A problem first noticed in the other place has resurfaced (see reference 1).
The story, triggered by a tale from a midlands sandwich factory, a place which makes a lot of the sandwiches which you might buy from the likes of M&S, is about benefit spongers from a place I shall call Rurimania, a vaguely central european country which includes lots of very dodgy people amongst its population. Certainly gyppoes, possibly vampires.
It seems that the salary of a brain surgeon in Rurimania is less than the minimum wage in this country. Furthermore, Rurimania is so poor that even brain surgeons have to live in shared bed-sits. Which means that they are quite happy to come here, to work at our minimum wage on our zero hours contracts and to live in our sort of shared bed-sits, or perhaps in clapped-out caravans round the back of the shed, while they work out how to get back onto the medical ladder. While our young people are too proud and too lazy: they are not going to get up early in the morning for minimum wages on zero hours contracts; they would rather scrape by on benefit, possibly supplemented by a little drug dealing on the side.
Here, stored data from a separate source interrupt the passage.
-- ==== Sys2Proof/Machine/Domains.lean ====
section
/-! DEFINITION. Power domains and the core voltage as shared operations: identifiers, states, off conditions, wakes and
power-downs, the requests of PWR_DOM_CTRL, the AVS settings (R364 to R374). -/
namespace Sys2Proof.Machine

/-! ### Identifiers and states (R366, R373) -/

/-- The kind of the domain an identifier names: 0 AON, hub core, Hostel groups 0 to 7; 1 Hostel group 8; 2 tile common; 3 octet;
4 front end; 5 pair-slice; 6 none (R373). -/
def domKind (id : Nat) : Nat :=
  if id < 2 ∨ 0x010 ≤ id ∧ id < 0x018 then 0
  else if id = 0x018 then 1
  else if 0x020 ≤ id ∧ id < 0x028 then 2
  else if 0x040 ≤ id ∧ id < 0x051 then 3
  else if 0x200 ≤ id ∧ id < 0x400 then 4
  else if 0x400 ≤ id ∧ id < 0x620 then 5
  else 6

/-- The tile that a tile, front-end or slice domain lies on. -/
def domTileOf (id : Nat) : Nat :=
  if domKind id = 2 then id - 0x020 else if domKind id = 4 then (id - 0x200) / 64 else (id - 0x400) / 68

/-- The state of a tile common domain as PWR_DOM_DATA shows it; a link failed in service is FAULT (R372). -/
def tileState (s : State) (t : Nat) : Nat := if (s.tile t).linkDown then 5 else (s.dom (0x020 + t)).state

/-- The EEI depth that the link of a global pair is in; 0 none. -/
def pairDepth (s : State) (g : Nat) : Nat :=
  let e := (s.link (linkOfPair s (portOf g) (pairOf g))).eei
  if e.inDepth then e.depth else 0

/-- The state that R366 and R367 give a front end, whatever wakes it: IDLE in Layover; OFF in Overnight, Long Stay, with the port
powered off or on request; ON. -/
def frontBase (s : State) (g : Nat) : Nat :=
  if (s.port (g / 4)).frontOff ∨ (s.dom (0x200 + g)).prior = 1 ∨ 2 ≤ pairDepth s g then 0
  else if pairDepth s g = 1 then 2 else 3

/-- The state that R366 and R367 give a slice: RETENTION while FREE and in Long Stay; OFF while FAILED, with the port powered off
or on request; ON. -/
def sliceBase' (s : State) (t i : Nat) : Nat :=
  if sliceState s t i = 3 then 0
  else if sliceState s t i = 1 then 1
  else match slicePair s t i with
    | none => 3
    | some g =>
      if (s.port (g / 4)).frontOff ∨ (s.dom (0x400 + 68 * t + i)).prior = 1 then 0
      else if pairDepth s g = 3 then 1 else 3

/-- The state of a front end or a slice apart from what wakes it. -/
def domBase (s : State) (id : Nat) : Nat :=
  let t := tileState s (domTileOf id)
  if t = 6 then 6
  else if t ≠ 3 then 0
  else if domKind id = 4 then frontBase s (id - 0x200)
  else sliceBase' s (domTileOf id) ((id - 0x400) % 68)

/-- STATE of a domain (R385): 0 OFF; 1 RETENTION; 2 IDLE; 3 ON; 4 WAKING; 5 FAULT; 6 RESET; 7 NONE. -/
def domState (s : State) (id : Nat) : Nat :=
  let d := s.dom id
  match domKind id with
  | 0 => 3
  | 1 => if d.state = 4 ∨ d.state = 5 then d.state else if bankState s 64 = 1 ∧ bankState s 65 = 1 then d.state else 3
  | 2 => tileState s (id - 0x020)
  | 3 => d.state
  | 6 => 7
  | k =>
    if tileState s (domTileOf id) ≠ 3 then domBase s id
    else if d.state = 4 ∨ d.state = 5 then d.state
    else if k = 5 ∧ d.awake ∧ domBase s id = 0 then 3
    else domBase s id

/-- The domain can serve a register access (R369): ON, or its register sub-domain awake; not powering down. -/
def domReady (s : State) (id : Nat) : Bool :=
  let d := s.dom id
  match domKind id with
  | 0 => true
  | 6 => true
  | 4 => !d.down && (domState s id == 3 || (d.awake && decide (domState s id < 4)))
  | 5 => !d.down && (domState s id == 3 || (d.awake && decide (domState s id < 4)))
  | _ => !d.down && domState s id == 3

/-- PWR_DOM_DATA of a domain (R385). -/
def domData (s : State) (id : Nat) : Nat :=
  let d := s.dom id
  if domKind id = 6 then 7 else d.wakes * 2 ^ 16 + d.awake.toNat * 16 + domState s id

/-! ### Off conditions (R366, R367, R374) -/

/-- A claim is held on a tile: its slices, pairs, sub-ADCs or sensors. -/
def tileClaimed (s : State) (t : Nat) : Bool :=
  s.claims.any (fun c => claimOnTile t c.kind c.res || (c.kind == 2 && bits c.res 31 24 == 6 && unitElem c.res / 256 == t))

/-- The front ends and slices of a port may be powered off (R367). -/
def portOffCond (s : State) (n : Port) : Bool :=
  s.flag PWR_DOMAIN_CFG.PORT_AUTO_OFF && !s.flag (PORT_STARTUP_CFG.ENABLE n) &&
    (portLinks n).all (fun l => (s.link l).phase == 0) &&
    !s.claims.any (fun c => c.pair.any (fun g => g / 4 == n.val))

/-- A tile common domain may be powered off (R366). -/
def tileOffCond (s : State) (t : Nat) : Bool :=
  s.flag PWR_DOMAIN_CFG.TILE_AUTO_OFF && tileState s t == 3 && (tilePorts t).all (fun n => !s.flag (PORT_STARTUP_CFG.ENABLE n)) &&
    !tileClaimed s t

/-- The off condition of a domain holds (R366). -/
def offCond (s : State) (id : Nat) : Bool :=
  match domKind id with
  | 1 => domState s id == 3 && bankState s 64 == 1 && bankState s 65 == 1
  | 2 => tileOffCond s (id - 0x020)
  | 3 => s.flag PWR_DOMAIN_CFG.OCTET_AUTO_OFF && octetIdle s (id - 0x040) && domState s id == 3
  | 4 => tileState s (domTileOf id) == 3 && (decide (2 ≤ pairDepth s (id - 0x200)) || portOffCond s (portOf (id - 0x200)))
  | 5 =>
    tileState s (domTileOf id) == 3 &&
      (let t := domTileOf id
       let i := (id - 0x400) % 68
       sliceState s t i == 3 || (slicePair s t i).any (fun g => portOffCond s (portOf g)))
  | _ => false

/-! ### What an access needs (R369, R371) -/

/-- The register at an address holds a configuration field, so it lies in always-on register logic (R366). -/
def isCfgReg (a : Nat) : Bool := match regAt a with | some (_, _, r, _) => r.fields.any (fun f => f.cfg) | none => false

/-- The domains that must serve an access to a block: a tile first; a pair block needs the front end and the slice that serve the
pair at that time. -/
def accessDoms (s : State) (b : Blk) (i a : Nat) : List Nat :=
  match b with
  | .tile => [0x020 + i]
  | .port => [0x020 + i / 16]
  | .pair =>
    let t := pairTile i
    let own := if isCfgReg a then [] else
      (0x200 + i) :: (if pairSlice s i < 68 then [0x400 + 68 * t + pairSlice s i] else [])
    (0x020 + t) :: own
  | .slice => (0x020 + i / 68) :: (if isCfgReg a then [] else [0x400 + i])
  | .lane => if isCfgReg a then [] else [0x040 + i / 8]
  | _ => []

/-- How an access stands: the address is unmapped; its block is not up or under reset; a domain is in FAULT; it waits for wakes;
it is served. -/
inductive Reach where
  | unmapped
  | notReady
  | fault
  | wait (ids : List Nat)
  | go
deriving DecidableEq, Repr

/-- The boot step at whose end a block is up (R591). -/
def upStep : Blk → Nat
  | .tile => 5
  | .port => 5
  | .pair => 5
  | .slice => 5
  | .lane => 5
  | .hostel => 6
  | .ttPort => 6
  | _ => 2

/-- The registers that the debug access port reaches from the end of the reset on (R385, R419, R591). -/
def aonDap : List Nat :=
  [PWR_PHASE, PWR_NEXT_PHASE, PWR_RESET_CAUSE, PWR_DEVICE_RESETS, PWR_BOOT_FAILS, MR_ID, MR_SEQ, MR_SEQ + 4]

/-- The block that an address lies in is up for a master (R591). -/
def blockUp (s : State) (m : Master) (b : Blk) (a : Nat) : Bool :=
  (decide (upStep b ≤ s.fld PWR_PHASE.BOOT_STEP) && !(s.flag PWR_PHASE.FW_ROM && upStep b == 5)) ||
    (m == .dap && aonDap.contains a)

/-- How an access of a master stands (R369, R372, R378, R449, R591). -/
def reach (s : State) (m : Master) (a : Nat) : Reach :=
  match classify a with
  | none => .unmapped
  | some (b, i, _) =>
    if s.hub.resetting || !blockUp s m b a then .notReady
    else
      let ids := accessDoms s b i a
      match ids.find? (fun id => !domReady s id) with
      | none => .go
      | some id =>
        if domKind id = 2 ∧ (s.tile (id - 0x020)).inReset then .notReady
        else if ids.any (fun id => domState s id == 5) then .fault
        else if domKind id = 2 then .wait [id]
        else .wait (ids.filter (fun id => !domReady s id))

/-! ### Wakes (R370 to R372) -/

/-- A wake for an access is counted (R370). -/
def countWake (id : Nat) (s : State) : State :=
  (s.modDom id (fun d => { d with wakes := min (d.wakes + 1) 0xFFFF })).inc PWR_DOMAIN_WAKES

/-- A tile common domain has woken from OFF: the state rebuilt from REPAIR, trims restored, the segment committed again (R366, R451,
R467). -/
def tileWake (t : Nat) (s : State) : State :=
  askRecommit t 5 (tileUp t (tileTrims t (applySubAdcs (fun n => n / 16 == t) (rebuildSlices t s))))

/-- A wake completes: the domain, or its register sub-domain, serves accesses until RETURN_US has passed (R369, R370). -/
def finishWake (id : Nat) (s : State) : State :=
  let s := if domKind id = 2 then tileWake (id - 0x020) s
    else s.modDom id (fun d => { d with state := if domKind id = 4 ∨ domKind id = 5 then 0 else 3 })
  s.modDom id (fun d => { d with awake := true, down := false })

/-- The longest stall of an access (R371). -/
def recordStall (ns : Nat) (s : State) : State :=
  let v := min ns 0xFFFFF
  if s.fld PWR_WAKE_MAX.TIME < v then s.setFld PWR_WAKE_MAX.TIME v else s

/-- The domains of an access wake at once: a command waits for its wakes, for a free time within 50 µs (R371, R401). -/
def wakeNow (ids : List Nat) (s : State) : State :=
  let s := forEach ids (fun id s => finishWake id (countWake id s)) s
  let (ns, s) := s.draw
  recordStall (ns % 50001) s

/-- A wake begins where the domain neither serves accesses nor wakes, powers down or is in FAULT (R369, R371). -/
def startWake (id : Nat) (s : State) : State :=
  if domReady s id || (s.dom id).down || domState s id == 4 || domState s id == 5 then s
  else s.modDom id (fun d => { d with state := 4 })

/-- Begin the wakes that the eight oldest waiting accesses need; a ninth waits for a free place (R371). -/
def startWakes (s : State) : State :=
  forEach (s.hub.wakes.take 8) (fun x s =>
    match reach s x.m x.a with
    | .wait ids => forEach ids (fun id s =>
        let t := startWake id s
        if t = s then s else countWake id t) s
    | _ => s) s

/-- An access waits for a domain. -/
def accessWaits (s : State) (id : Nat) : Bool :=
  s.hub.wakes.any (fun x => match reach s x.m x.a with | .wait ids => ids.contains id | _ => false)

/-! ### Power-downs (R366, R367, R371) -/

/-- A pair whose slice was OFF: status registers, counters, tables and coefficients read their reset values; configuration and what
Cable Diagnostics keeps stay (R366). -/
def losePair (g : Nat) (s : State) : State :=
  let n := portOf g
  let keep (f : Nat → Nat) (k : Nat) : Bool := f k != g
  let base := pairBase n (g % 4)
  applySubAdcs (· == n.val) { s with
    regs := s.regs.filter (fun x => !(decide (base ≤ x.1 ∧ x.1 < base + 0x400)) || isCfgReg x.1)
    pairs := s.pairs.filter (fun x => keep id x.1)
    tbl := s.tbl.filter (fun x => keep (· / 2048) x.1)
    held := s.held.filter (fun x => keep (· / 8192) x.1)
    snr := s.snr.filter (fun x => keep (· / 512) x.1)
    erle := s.erle.filter (fun x => keep (· / 512) x.1)
    errs := s.errs.filter (fun x => keep (· / 512) x.1)
    sigma := s.sigma.filter (fun x => keep (· / 512) x.1)
    noise := s.noise.filter (fun x => keep (· / 512) x.1)
    coef := s.coef.filter (fun x => keep (· / 131072) x.1)
    seeds := s.seeds.filter (fun x => keep (· / 64) x.1) }

/-- A front-end or slice domain is powered off on request or with its port. -/
def downSub (id : Nat) (s : State) : State := s.modDom id (fun d => { d with awake := false, down := true })

/-- The front ends and slices of a port are powered off (R367). -/
def portPowerOff (n : Port) (s : State) : State :=
  let s := s.modPort n (fun k => { k with frontOff := true })
  forEach allPairs (fun p s =>
    let g := gpair n p
    let s := downSub (0x200 + g) s
    let s := if pairSlice s g < 68 then downSub (0x400 + 68 * pairTile g + pairSlice s g) s else s
    losePair g s) s

/-- A tile common domain is powered off: its registers return to their reset values, its slices and crossbar to the state rebuilt
from REPAIR (R366, R451). -/
def tilePowerOff (t : Nat) (s : State) : State :=
  let s := dropPorts (fun n => n / 16 == t) s
  let s := { s with
    regs := s.regs.filter (fun x => match classify x.1 with
      | some (.tile, u, _) => u != t
      | some (.slice, i, _) => i / 68 != t
      | _ => true)
    doms := s.doms.filter (fun x => !domOfTile t x.1) }
  let s := s.setTile t { TileSt.reset with wires := (s.tile t).wires }
  let s := applySubAdcs (fun n => n / 16 == t) (rebuildSlices t s)
  s.modDom (0x020 + t) (fun d => { d with state := 0, awake := false, down := true })

/-- A domain whose off condition holds is powered off (R366, R374). -/
def powerOff (id : Nat) (s : State) : State :=
  match domKind id with
  | 1 => s.modDom id (fun d => { d with state := 0, awake := false, down := true })
  | 2 => tilePowerOff (id - 0x020) s
  | 3 => (octetOff (id - 0x040) s).modDom id (fun d => { d with down := true })
  | 4 => downSub id (s.modDom id (fun d => { d with prior := 1 }))
  | 5 =>
    let t := domTileOf id
    let s := downSub id (s.modDom id (fun d => { d with prior := 1 }))
    match slicePair s t ((id - 0x400) % 68) with
    | some g => losePair g s
    | none => s
  | _ => s

/-- A request of PWR_DOM_CTRL is ignored (R374). -/
def domIgnored (s : State) : State := s.setFld PWR_STATUS.CMD_IGNORED 1

/-- RETRY: FAULT clears and a wake is attempted; ignored for a domain not in FAULT and for a tile whose link failed in service
(R372, R374). -/
def domRetry (id : Nat) (s : State) : State :=
  if domKind id = 6 ∨ domState s id ≠ 5 ∨ (domKind id = 2 ∧ (s.tile (id - 0x020)).linkDown) then domIgnored s
  else (s.modDom id (fun d => { d with state := 4 })).raise 0x1071 0 [id, 1]

/-- OFF: the domain is powered off where its off condition holds, and ignored otherwise (R374). No power-down starts while an access
waits for the domain (R371). -/
def domOff (id : Nat) (s : State) : State :=
  if !offCond s id then domIgnored s
  else if accessWaits s id || (s.dom id).down then s
  else powerOff id s

/-- A write of PWR_DOM_CTRL (R374, R385). -/
def writeDomCtrl (v : Nat) (s : State) : State :=
  let id := bits v 11 0
  let req := bits v 17 16
  if req = 1 then domRetry id s else if req = 2 then domOff id s else s

/-- Octets follow OCTET_AUTO_OFF and their lanes' ENABLE when PWR_DOMAIN_CFG is written (R366). -/
def judgeOctets (s : State) : State :=
  forEach (List.range 17) (fun o s => if s.flag PWR_DOMAIN_CFG.OCTET_AUTO_OFF then octetJudge o s else octetOn o s) s

/-! ### Core voltage (R364, R365) -/

/-- A write of PWR_AVS_CFG: the limits, and FAULT is cleared (R365). -/
def writeAvsCfg (v : Nat) (s : State) : State :=
  let s := ((s.setFld PWR_AVS_CFG.ENABLE (bits v 31 31)).setFld PWR_AVS_CFG.VMAX (bits v 27 16)).setFld PWR_AVS_CFG.VMIN (bits v 11 0)
  let s := s.setFld PWR_AVS_STATUS.FAULT 0
  if s.flag PWR_AVS_CFG.ENABLE then s.modHub (fun h => { h with avsOnce := false }) else s

/-- VMAX and VMIN as they act: clamped to 700 to 800 mV; VMIN above VMAX acts as VMAX (R385). -/
def avsMax (s : State) : Nat := max 700 (min 800 (s.fld PWR_AVS_CFG.VMAX))
def avsMin (s : State) : Nat := min (avsMax s) (max 700 (min 800 (s.fld PWR_AVS_CFG.VMIN)))

/-- The dies with powered sensors: the hub (8) and every tile whose common domain is ON (R576). -/
def sensorDies (s : State) : List Nat := 8 :: (List.range 8).filter (fun t => domState s (0x020 + t) == 3)

/-- The powered sensors, as (die, sensor), and the highest of their readings in 0.125 °C. -/
def liveSensors (s : State) : List (Nat × Nat) := (sensorDies s).flatMap (fun d => (List.range 4).map (fun i => (d, i)))
def maxTemp (s : State) : Int :=
  ((liveSensors s).map (sensorTemp s)).foldl max (sensorTemp s (8, 0))

end Sys2Proof.Machine
end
Some people think that this ought to be stopped, with one angle on enforcement (in today's DT) being to take our hard pressed police off drugs duties and to put them on foreigner registration duties. Maybe even legalise drugs to free up even more resources. Then wages would have to drift up to the point where our lads and lasses would take the jobs on offer and all would be rosy in the garden.
Another take on this, also from the DT, is that foreigners who are in work in this country are eligible for in-work benefits, without regard to how long they have been in the country. So a foreigner on minimum wages with ten children to support can claim all kinds of benefits to top up his minimum wages. The employers are getting away with minimum wages, which are often not enough to live any kind of a decent life on, because government is picking up the tab.
So going back to the sandwich factory, said to be more or less entirely staffed by Rurimanians, the boss makes lots of dosh and we get our sandwiches for less than we ought to, making up the difference in general taxation, which the boss does not pay because he has come to a cosy arrangement with those nice people in the Channel Islands.
I ought perhaps to make it clear that I am all for foreigners. We have a young people deficit here while the Rurimanias have a young people exicit, so it makes sense for them to move from there to here, a move which also helps to even up incomes & wealth across the two populations, a good thing in the long run. I only feel a touch guilty about all the Rurimanians who stay at home and who need some brain surgery.
But maybe we should stop subsidising minimum wage operators through the benefit system and start paying a more realistic price for our sandwiches. Push the minimum wage up to a living wage. Or even make our own sandwiches.
Another wheeze which I am attracted to is to make it socially unacceptable, in the way that drink driving has become socially unacceptable, for a person at the top of a workplace to earn more than five times the person at the bottom. I leave the details, which need to take account of things like office cleaning sub-contractors, share options, bonuses, part timers and other lead-swingers, as an exercise for readers.
PS: I learn later that the sandwich factory story is not very true. But I don't think that takes the moral away from my tale as I believe there to be lots of work places which are like the one in the story.